→ Task input
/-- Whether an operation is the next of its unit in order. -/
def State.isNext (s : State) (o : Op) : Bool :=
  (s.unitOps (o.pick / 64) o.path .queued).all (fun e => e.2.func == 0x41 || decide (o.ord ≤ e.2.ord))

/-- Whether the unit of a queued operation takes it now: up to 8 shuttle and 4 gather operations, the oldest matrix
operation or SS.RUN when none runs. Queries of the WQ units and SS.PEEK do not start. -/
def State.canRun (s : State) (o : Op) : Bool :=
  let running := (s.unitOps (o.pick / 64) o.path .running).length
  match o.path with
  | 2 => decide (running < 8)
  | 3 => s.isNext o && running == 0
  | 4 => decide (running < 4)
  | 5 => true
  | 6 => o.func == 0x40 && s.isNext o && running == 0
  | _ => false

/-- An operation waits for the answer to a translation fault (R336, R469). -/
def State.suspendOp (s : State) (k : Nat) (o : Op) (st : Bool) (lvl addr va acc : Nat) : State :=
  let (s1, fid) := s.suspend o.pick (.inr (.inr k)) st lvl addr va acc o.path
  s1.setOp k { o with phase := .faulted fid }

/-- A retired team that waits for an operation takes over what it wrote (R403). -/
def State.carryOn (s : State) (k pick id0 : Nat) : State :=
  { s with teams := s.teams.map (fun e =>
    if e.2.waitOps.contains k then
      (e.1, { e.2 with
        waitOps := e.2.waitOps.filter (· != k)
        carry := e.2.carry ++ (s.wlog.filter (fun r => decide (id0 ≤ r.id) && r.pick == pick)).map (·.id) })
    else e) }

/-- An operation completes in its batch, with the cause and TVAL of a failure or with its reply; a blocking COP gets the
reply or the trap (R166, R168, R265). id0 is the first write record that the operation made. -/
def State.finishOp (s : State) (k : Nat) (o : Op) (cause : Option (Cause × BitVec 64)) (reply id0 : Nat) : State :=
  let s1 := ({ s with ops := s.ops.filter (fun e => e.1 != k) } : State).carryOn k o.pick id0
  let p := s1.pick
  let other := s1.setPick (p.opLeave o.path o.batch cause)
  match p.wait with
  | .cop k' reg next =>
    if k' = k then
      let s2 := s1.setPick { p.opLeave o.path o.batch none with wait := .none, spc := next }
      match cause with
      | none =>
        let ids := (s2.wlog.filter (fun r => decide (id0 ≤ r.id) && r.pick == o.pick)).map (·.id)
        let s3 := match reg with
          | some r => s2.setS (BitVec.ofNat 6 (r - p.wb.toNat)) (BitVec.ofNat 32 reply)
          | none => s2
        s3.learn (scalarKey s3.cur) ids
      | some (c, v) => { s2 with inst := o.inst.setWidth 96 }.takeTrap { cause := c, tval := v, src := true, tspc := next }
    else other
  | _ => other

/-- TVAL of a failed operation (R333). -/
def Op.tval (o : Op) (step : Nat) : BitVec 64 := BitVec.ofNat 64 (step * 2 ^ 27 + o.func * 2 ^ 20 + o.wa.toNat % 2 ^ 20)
...
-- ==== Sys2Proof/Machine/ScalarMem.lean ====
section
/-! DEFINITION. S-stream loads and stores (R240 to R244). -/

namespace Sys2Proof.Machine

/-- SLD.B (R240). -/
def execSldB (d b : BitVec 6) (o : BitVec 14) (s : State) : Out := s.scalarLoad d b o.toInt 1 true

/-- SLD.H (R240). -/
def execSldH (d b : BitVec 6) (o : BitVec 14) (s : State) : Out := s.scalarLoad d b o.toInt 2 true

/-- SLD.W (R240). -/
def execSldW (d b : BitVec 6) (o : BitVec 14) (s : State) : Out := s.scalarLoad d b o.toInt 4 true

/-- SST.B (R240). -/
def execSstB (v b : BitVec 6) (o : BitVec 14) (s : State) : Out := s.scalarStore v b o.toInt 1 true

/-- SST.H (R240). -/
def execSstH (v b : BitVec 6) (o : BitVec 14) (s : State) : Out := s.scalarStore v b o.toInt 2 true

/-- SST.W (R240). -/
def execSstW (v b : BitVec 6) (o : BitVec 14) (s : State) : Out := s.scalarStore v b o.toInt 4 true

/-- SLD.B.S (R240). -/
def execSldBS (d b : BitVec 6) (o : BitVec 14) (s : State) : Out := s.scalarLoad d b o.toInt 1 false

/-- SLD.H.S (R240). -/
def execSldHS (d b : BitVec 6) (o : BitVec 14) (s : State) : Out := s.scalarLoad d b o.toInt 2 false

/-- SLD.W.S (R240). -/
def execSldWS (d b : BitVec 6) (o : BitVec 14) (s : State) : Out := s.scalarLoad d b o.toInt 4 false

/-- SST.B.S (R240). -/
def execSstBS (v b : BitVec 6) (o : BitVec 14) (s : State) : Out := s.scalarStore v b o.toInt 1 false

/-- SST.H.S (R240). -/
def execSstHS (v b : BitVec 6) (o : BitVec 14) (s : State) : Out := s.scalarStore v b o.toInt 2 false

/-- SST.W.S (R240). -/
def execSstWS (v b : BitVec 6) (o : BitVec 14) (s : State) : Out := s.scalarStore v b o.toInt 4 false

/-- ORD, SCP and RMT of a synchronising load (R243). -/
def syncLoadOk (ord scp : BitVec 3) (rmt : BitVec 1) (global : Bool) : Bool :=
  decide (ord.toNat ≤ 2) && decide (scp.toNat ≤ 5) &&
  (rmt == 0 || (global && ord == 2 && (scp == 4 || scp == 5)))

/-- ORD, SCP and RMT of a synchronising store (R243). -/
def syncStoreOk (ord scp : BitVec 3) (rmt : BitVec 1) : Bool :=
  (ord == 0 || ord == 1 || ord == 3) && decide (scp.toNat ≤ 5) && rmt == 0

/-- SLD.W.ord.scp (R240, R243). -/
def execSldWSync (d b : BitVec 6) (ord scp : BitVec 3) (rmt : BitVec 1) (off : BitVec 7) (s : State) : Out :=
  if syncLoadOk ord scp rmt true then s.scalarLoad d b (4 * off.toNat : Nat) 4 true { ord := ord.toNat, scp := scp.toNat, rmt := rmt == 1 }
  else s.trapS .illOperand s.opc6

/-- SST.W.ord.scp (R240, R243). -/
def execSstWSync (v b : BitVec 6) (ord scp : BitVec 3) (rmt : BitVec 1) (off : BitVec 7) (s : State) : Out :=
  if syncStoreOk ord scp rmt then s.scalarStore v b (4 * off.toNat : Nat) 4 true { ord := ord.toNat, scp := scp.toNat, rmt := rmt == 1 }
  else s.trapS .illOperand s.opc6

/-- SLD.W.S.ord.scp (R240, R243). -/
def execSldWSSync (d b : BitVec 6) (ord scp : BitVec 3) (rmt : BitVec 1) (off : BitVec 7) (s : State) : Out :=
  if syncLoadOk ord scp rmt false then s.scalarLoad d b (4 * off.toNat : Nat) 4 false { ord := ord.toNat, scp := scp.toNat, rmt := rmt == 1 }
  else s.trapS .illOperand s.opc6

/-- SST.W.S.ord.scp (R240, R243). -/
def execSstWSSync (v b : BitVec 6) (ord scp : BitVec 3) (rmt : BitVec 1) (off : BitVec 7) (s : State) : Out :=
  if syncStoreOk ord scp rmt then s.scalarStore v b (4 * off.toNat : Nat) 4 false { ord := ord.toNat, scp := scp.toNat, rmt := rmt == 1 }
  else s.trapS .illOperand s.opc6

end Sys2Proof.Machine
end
==
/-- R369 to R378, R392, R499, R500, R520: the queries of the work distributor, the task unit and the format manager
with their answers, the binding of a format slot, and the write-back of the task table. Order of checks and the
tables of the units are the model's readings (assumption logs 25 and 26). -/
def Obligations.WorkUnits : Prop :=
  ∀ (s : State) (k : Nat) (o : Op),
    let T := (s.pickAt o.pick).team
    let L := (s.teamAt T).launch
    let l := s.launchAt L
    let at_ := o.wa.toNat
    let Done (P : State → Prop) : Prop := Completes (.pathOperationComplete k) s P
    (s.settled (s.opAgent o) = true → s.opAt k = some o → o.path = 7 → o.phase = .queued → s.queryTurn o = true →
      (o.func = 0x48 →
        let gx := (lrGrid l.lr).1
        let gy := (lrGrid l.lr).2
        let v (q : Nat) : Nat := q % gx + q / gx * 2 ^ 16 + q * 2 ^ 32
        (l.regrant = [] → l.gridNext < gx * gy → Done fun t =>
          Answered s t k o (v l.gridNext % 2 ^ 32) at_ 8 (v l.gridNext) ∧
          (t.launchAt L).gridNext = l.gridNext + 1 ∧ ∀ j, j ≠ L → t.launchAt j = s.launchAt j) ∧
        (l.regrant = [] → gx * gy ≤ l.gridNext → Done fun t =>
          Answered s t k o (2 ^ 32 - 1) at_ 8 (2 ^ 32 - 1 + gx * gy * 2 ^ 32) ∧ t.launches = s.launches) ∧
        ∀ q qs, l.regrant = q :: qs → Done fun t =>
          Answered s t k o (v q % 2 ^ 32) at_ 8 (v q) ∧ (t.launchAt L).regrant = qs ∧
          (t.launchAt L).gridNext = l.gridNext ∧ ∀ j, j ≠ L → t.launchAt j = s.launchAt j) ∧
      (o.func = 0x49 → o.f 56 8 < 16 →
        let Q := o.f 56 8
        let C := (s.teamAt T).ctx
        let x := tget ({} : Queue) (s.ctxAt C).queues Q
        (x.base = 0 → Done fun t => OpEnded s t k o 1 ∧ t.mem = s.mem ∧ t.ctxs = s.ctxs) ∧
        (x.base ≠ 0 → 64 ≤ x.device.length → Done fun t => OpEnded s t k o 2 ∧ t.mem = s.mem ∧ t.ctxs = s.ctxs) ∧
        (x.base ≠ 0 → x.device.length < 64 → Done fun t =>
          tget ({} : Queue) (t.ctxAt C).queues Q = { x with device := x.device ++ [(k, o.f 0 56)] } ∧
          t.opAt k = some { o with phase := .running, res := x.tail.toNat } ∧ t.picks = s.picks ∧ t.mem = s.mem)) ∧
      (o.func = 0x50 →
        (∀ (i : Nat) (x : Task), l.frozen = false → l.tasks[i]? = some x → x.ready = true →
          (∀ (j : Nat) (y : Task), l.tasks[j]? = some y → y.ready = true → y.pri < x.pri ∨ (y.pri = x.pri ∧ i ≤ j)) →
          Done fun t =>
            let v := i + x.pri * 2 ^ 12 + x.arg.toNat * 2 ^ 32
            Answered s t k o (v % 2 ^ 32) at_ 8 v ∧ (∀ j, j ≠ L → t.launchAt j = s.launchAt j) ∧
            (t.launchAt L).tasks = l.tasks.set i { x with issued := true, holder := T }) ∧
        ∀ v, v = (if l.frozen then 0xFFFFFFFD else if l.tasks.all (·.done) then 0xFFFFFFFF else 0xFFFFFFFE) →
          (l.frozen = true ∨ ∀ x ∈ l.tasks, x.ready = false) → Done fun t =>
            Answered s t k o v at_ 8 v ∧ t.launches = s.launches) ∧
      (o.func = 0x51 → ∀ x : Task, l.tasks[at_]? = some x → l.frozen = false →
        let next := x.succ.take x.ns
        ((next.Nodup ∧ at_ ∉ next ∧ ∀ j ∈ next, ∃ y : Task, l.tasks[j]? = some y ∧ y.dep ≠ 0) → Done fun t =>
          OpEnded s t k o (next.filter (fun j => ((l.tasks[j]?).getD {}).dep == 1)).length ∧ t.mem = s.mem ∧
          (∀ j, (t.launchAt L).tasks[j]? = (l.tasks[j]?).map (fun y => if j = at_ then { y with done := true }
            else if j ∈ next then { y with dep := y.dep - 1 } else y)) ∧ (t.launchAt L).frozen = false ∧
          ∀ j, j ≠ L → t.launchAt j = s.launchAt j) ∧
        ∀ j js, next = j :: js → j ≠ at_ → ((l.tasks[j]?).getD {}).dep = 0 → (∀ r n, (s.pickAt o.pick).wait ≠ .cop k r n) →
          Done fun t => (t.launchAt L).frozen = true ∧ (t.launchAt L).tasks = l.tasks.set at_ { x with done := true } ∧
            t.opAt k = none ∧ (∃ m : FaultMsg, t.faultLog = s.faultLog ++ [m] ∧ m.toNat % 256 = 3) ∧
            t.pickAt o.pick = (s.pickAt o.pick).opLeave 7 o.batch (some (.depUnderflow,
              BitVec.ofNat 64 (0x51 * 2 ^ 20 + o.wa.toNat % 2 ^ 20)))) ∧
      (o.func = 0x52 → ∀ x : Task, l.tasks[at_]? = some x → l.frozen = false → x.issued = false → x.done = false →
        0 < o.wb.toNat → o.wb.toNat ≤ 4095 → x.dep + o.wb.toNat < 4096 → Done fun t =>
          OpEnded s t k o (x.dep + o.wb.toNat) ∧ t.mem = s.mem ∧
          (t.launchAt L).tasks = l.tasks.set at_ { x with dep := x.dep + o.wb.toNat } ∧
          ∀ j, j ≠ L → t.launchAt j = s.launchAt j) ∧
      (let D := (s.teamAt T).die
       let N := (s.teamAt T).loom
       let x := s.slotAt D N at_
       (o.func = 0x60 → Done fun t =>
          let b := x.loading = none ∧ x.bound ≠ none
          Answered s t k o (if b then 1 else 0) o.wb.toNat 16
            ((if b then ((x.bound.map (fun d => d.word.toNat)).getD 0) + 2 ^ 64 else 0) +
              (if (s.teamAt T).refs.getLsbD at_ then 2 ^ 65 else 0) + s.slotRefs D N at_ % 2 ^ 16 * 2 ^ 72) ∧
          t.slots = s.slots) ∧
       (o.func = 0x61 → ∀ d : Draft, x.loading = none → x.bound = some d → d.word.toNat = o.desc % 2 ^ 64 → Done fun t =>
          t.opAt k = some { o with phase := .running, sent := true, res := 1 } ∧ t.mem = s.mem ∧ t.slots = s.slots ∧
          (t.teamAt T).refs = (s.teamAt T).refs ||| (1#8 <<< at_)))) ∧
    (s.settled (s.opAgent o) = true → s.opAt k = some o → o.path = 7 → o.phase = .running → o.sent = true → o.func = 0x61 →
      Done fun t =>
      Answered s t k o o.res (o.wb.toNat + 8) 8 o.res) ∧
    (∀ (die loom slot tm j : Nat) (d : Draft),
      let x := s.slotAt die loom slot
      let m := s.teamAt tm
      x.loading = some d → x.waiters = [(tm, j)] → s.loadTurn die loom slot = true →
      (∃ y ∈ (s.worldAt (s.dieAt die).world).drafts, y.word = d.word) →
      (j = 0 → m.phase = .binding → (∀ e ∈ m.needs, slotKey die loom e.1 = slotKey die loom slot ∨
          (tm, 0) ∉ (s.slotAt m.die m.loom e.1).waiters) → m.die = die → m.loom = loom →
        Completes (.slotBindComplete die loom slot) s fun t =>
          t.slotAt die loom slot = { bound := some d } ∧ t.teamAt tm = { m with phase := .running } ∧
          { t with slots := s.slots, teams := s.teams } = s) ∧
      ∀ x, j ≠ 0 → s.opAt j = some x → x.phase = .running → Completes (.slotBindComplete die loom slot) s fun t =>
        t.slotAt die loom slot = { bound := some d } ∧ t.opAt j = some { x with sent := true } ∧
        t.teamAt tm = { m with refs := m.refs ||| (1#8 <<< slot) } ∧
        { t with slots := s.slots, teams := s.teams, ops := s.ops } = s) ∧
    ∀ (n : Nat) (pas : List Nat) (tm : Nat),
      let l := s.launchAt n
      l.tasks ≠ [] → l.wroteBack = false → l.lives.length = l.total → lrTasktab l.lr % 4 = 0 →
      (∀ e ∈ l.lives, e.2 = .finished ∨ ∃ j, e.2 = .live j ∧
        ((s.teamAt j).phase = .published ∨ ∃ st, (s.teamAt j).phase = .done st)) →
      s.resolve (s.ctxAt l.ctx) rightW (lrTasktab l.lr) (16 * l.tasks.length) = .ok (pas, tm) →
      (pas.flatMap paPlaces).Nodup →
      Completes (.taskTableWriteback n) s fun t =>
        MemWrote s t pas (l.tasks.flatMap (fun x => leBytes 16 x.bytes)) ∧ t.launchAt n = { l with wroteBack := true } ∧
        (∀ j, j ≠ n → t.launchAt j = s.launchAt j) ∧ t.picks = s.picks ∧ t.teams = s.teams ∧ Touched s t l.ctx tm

→ Problem statement
Set down again, word for word, the stretch of records from the line with "(l.frozen = true" to the line with "Done fun t => (t.launchAt", both of those lines included.

→ Expected answer
          (l.frozen = true ∨ ∀ x ∈ l.tasks, x.ready = false) → Done fun t =>
            Answered s t k o v at_ 8 v ∧ t.launches = s.launches) ∧
      (o.func = 0x51 → ∀ x : Task, l.tasks[at_]? = some x → l.frozen = false →
        let next := x.succ.take x.ns
        ((next.Nodup ∧ at_ ∉ next ∧ ∀ j ∈ next, ∃ y : Task, l.tasks[j]? = some y ∧ y.dep ≠ 0) → Done fun t =>
          OpEnded s t k o (next.filter (fun j => ((l.tasks[j]?).getD {}).dep == 1)).length ∧ t.mem = s.mem ∧
          (∀ j, (t.launchAt L).tasks[j]? = (l.tasks[j]?).map (fun y => if j = at_ then { y with done := true }
            else if j ∈ next then { y with dep := y.dep - 1 } else y)) ∧ (t.launchAt L).frozen = false ∧
          ∀ j, j ≠ L → t.launchAt j = s.launchAt j) ∧
        ∀ j js, next = j :: js → j ≠ at_ → ((l.tasks[j]?).getD {}).dep = 0 → (∀ r n, (s.pickAt o.pick).wait ≠ .cop k r n) →
          Done fun t => (t.launchAt L).frozen = true ∧ (t.launchAt L).tasks = l.tasks.set at_ { x with done := true } ∧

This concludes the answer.